__Exercise details__: Go through the material below and copy all lines with "readTe".

=== Section Start ===

-- ==== Sys2Proof/Tests/Slice0.lean ====
section
/-! SUPPORT. Tests/Slice0.lean: tests whose expected results are 95_test_vectors.md's (the vector's name stands beside each), and for
every statement with hypotheses a witness that they can be met together. -/

namespace Sys2Proof.Tests

open Sys2Proof Sys2Proof.Machine

/-! ### Small states -/

/-- An idle machine with this ARG, POS and bitstream and these Engine answers; every other field 0. -/
def idle (arg pos : Word) (bits : List Bool) (answers : List Answer) : State where
  cmd := 0
  arg := arg
  pos := pos
  status := ⟨false, 0, false⟩
  results := Results.zero
  run := none
  bits := bits
  engine := ⟨answers, []⟩
  cbfRule := .doc
  reads := []
  inbox := []
  draws := 0

/-- `n` as a string of `len` bits, first bit most significant. -/
def str (n len : Nat) : List Bool := (List.range len).map fun k => n.testBit (len - 1 - k)

/-- Bins as answers. -/
def bins (l : List Bool) : List Answer := l.map .bin

/-- The state an outcome goes on to. -/
def after (o : Host.Outcome State Fault Refusal) : State :=
  match o with
  | .next t => t
  | .fault _ => idle 0 0 [] []
  | .refused _ => idle 0 0 [] []

/-- The machine went on. -/
def goesOn (o : Host.Outcome State Fault Refusal) : Bool :=
  match o with
  | .next _ => true
  | .fault _ => false
  | .refused _ => false

/-- What of a bit command's end the tests look at: STATUS, POS, VALUE and BITS. -/
def scalar (o : Host.Outcome State Fault Refusal) : Nat × Nat × Nat × Nat :=
  ((readSlot 0x00C (after o)).toNat, (readSlot 0x008 (after o)).toNat, (readSlot 0x010 (after o)).toNat,
    (readSlot 0x02C (after o)).toNat)

/-- The first `n` entries of COEF as signed numbers. -/
def coefs (n : Nat) (o : Host.Outcome State Fault Refusal) : List Int :=
  ((after o).results.coef.toList.take n).map BitVec.toInt

/-- A running command in a phase, whose word is `w`. -/
def running (w : Word) (pos : Word) (p : Phase) (bits : List Bool) (answers : List Answer) : State :=
  { idle 0 pos bits answers with
    cmd := w
    run := some
      { cmd := w, arg := 0, posStart := pos, pos := pos.toNat, staged := Results.zero, reqs := 0, phase := p,
        changed := [], lenChanged := false } }

/-! ### WellFormed refuses ill-formed terms (R68) -/

/-- V-CABAC-IC3: MAXC code 5 is reserved. -/
theorem test_maxcDefined_refuses :
    (Instr.cabacBlock 0 15 5 0 1).maxcDefined = false ∧ (Instr.cabacBlock 0 15 5 0 1).wellFormed = false := by decide

/-- V-CABAC-IC1: start 3 > end 2. -/
theorem test_spanOrdered_refuses :
    (Instr.cabacBlock 3 2 0 0 1).spanOrdered = false ∧ (Instr.cabacBlock 3 2 0 0 1).wellFormed = false := by decide

/-- V-CABAC-IC2: end 4 > maxc 4 - 1. -/
theorem test_spanFits_refuses :
    (Instr.cabacBlock 0 4 0 0 1).spanFits = false ∧ (Instr.cabacBlock 0 4 0 0 1).wellFormed = false := by decide

/-- V-EG-21: READ_TE with range 0. -/
theorem test_range0_refused : legal .readTe 0 = false ∧ legal .readTe 1 = true := by decide

/-- V-CAVLC-IC1 to IC5: an nC that CAVLC_BLOCK does not accept. -/
theorem test_nC_refused :
    legal (.cavlcBlock 0 15 3 0) (BitVec.ofInt 32 (-3)) = false ∧ legal (.cavlcBlock 0 3 0 0) 0 = false
    ∧ legal (.cavlcBlock 0 15 3 0) (BitVec.ofInt 32 (-1)) = false
    ∧ legal (.cavlcBlock 0 15 3 0) (BitVec.ofInt 32 (-2)) = false ∧ legal (.cavlcBlock 0 63 4 0) 0 = false
    ∧ legal (.cavlcBlock 0 15 3 0) 0x7FFFFFFF = true := by decide

/-! ### Decoding (R63, R64, R68): words written out field by field, RSV CAT BTYPE MAXC END START OP -/

theorem test_decode_readUe : decodeTableWord 32 0b000000_00_00000_000_000000_000000_0001 = some .readUe := by decide
theorem test_decode_readSe : decodeTableWord 32 0b000000_00_00000_000_000000_000000_0010 = some .readSe := by decide
theorem test_decode_readTe : decodeTableWord 32 0b000000_00_00000_000_000000_000000_0011 = some .readTe := by decide
theorem test_decode_readCe : decodeTableWord 32 0b000000_00_00000_000_000000_000000_0100 = some .readCe := by decide
/-- Start 1, end 14, MAXC code 2, btype 19. -/
theorem test_decode_cavlcBlock :
    decodeTableWord 32 0b000000_00_10011_010_001110_000001_0101 = some (.cavlcBlock 1 14 2 19) := by decide
/-- V-CABAC-5: 0x023B1426 is start 2, end 5, MAXC code 3, btype 7, cat 2. -/
theorem test_decode_cabacBlock :
    decodeTableWord 32 0b000000_10_00111_011_000101_000010_0110 = some (.cabacBlock 2 5 3 7 2)
    ∧ (0b000000_10_00111_011_000101_000010_0110 : Nat) = 0x023B1426 := by decide
/-- V-CMD-0, V-CMD-7, V-CMD-F, V-CMD-STRAY, V-CMD-RSV, V-CAVLC-IC6 and V-CABAC-IC4 are rejected by name. -/
theorem test_decode_rejects :
    decode 0x00000000 = .error (.reservedOp 0) ∧ decode 0x00000007 = .error (.reservedOp 7)
    ∧ decode 0x0000000F = .error (.reservedOp 15) ∧ decode 0x00000011 = .error .strayBits
    ∧ decode 0x80000001 = .error .reservedBits ∧ decode 0x01033C05 = .error .catNotZero
    ∧ decode 0x05033C06 = .error .reservedBits := by decide

/-! ### Commands -/

/-- V-EG-MAXUE: 31 zeros, 1, 31 ones. -/
theorem test_readUe_max : scalar (exec .readUe (idle 0 0 (str 0xFFFFFFFF 63) [])) = (0x002, 63, 0xFFFFFFFE, 63) := by decide
/-- V-EG-POS. -/
theorem test_readUe_pos : scalar (exec .readUe (idle 0 3 (str 0b11100100 8) [])) = (0x002, 8, 3, 5) := by decide
/-- V-EG-12: k = 4 is -2. -/
theorem test_readSe_even : scalar (exec .readSe (idle 0 0 (str 0b00101 5) [])) = (0x002, 5, 0xFFFFFFFE, 5) := by decide
/-- V-EG-MAXSE: 31 zeros, 1, 30 ones, 0. -/
theorem test_readSe_max : scalar (exec .readSe (idle 0 0 (str 0xFFFFFFFE 63) [])) = (0x002, 63, 0x7FFFFFFF, 63) := by decide
/-- V-EG-18: one inverted bit. -/
theorem test_readTe_bit : scalar (exec .readTe (idle 1 0 [false] [])) = (0x002, 1, 1, 1) := by decide
/-- V-EG-20: a value above the range is returned as read. -/
theorem test_readTe_ue : scalar (exec .readTe (idle 2 0 (str 0b00111 5) [])) = (0x002, 5, 6, 5) := by decide
/-- V-EG-17. -/
theorem test_readCe : scalar (exec .readCe (idle 0 0 (str 0b00101 5) [])) = (0x002, 5, 4, 5) := by decide
/-- V-EG-EMPTY: no bit, so POS has one value of its range, the abort's draw included. -/
theorem test_readCe_empty : (after (exec .readCe (idle 0 0 [] []))).status = ⟨false, 1, false⟩ := by decide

=== Section End ===

__Reply to the exercise__:
theorem test_range0_refused : legal .readTe 0 = false ∧ legal .readTe 1 = true := by decide
theorem test_decode_readTe : decodeTableWord 32 0b000000_00_00000_000_000000_000000_0011 = some .readTe := by decide
theorem test_readTe_bit : scalar (exec .readTe (idle 1 0 [false] [])) = (0x002, 1, 1, 1) := by decide
theorem test_readTe_ue : scalar (exec .readTe (idle 2 0 (str 0b00111 5) [])) = (0x002, 5, 6, 5) := by decide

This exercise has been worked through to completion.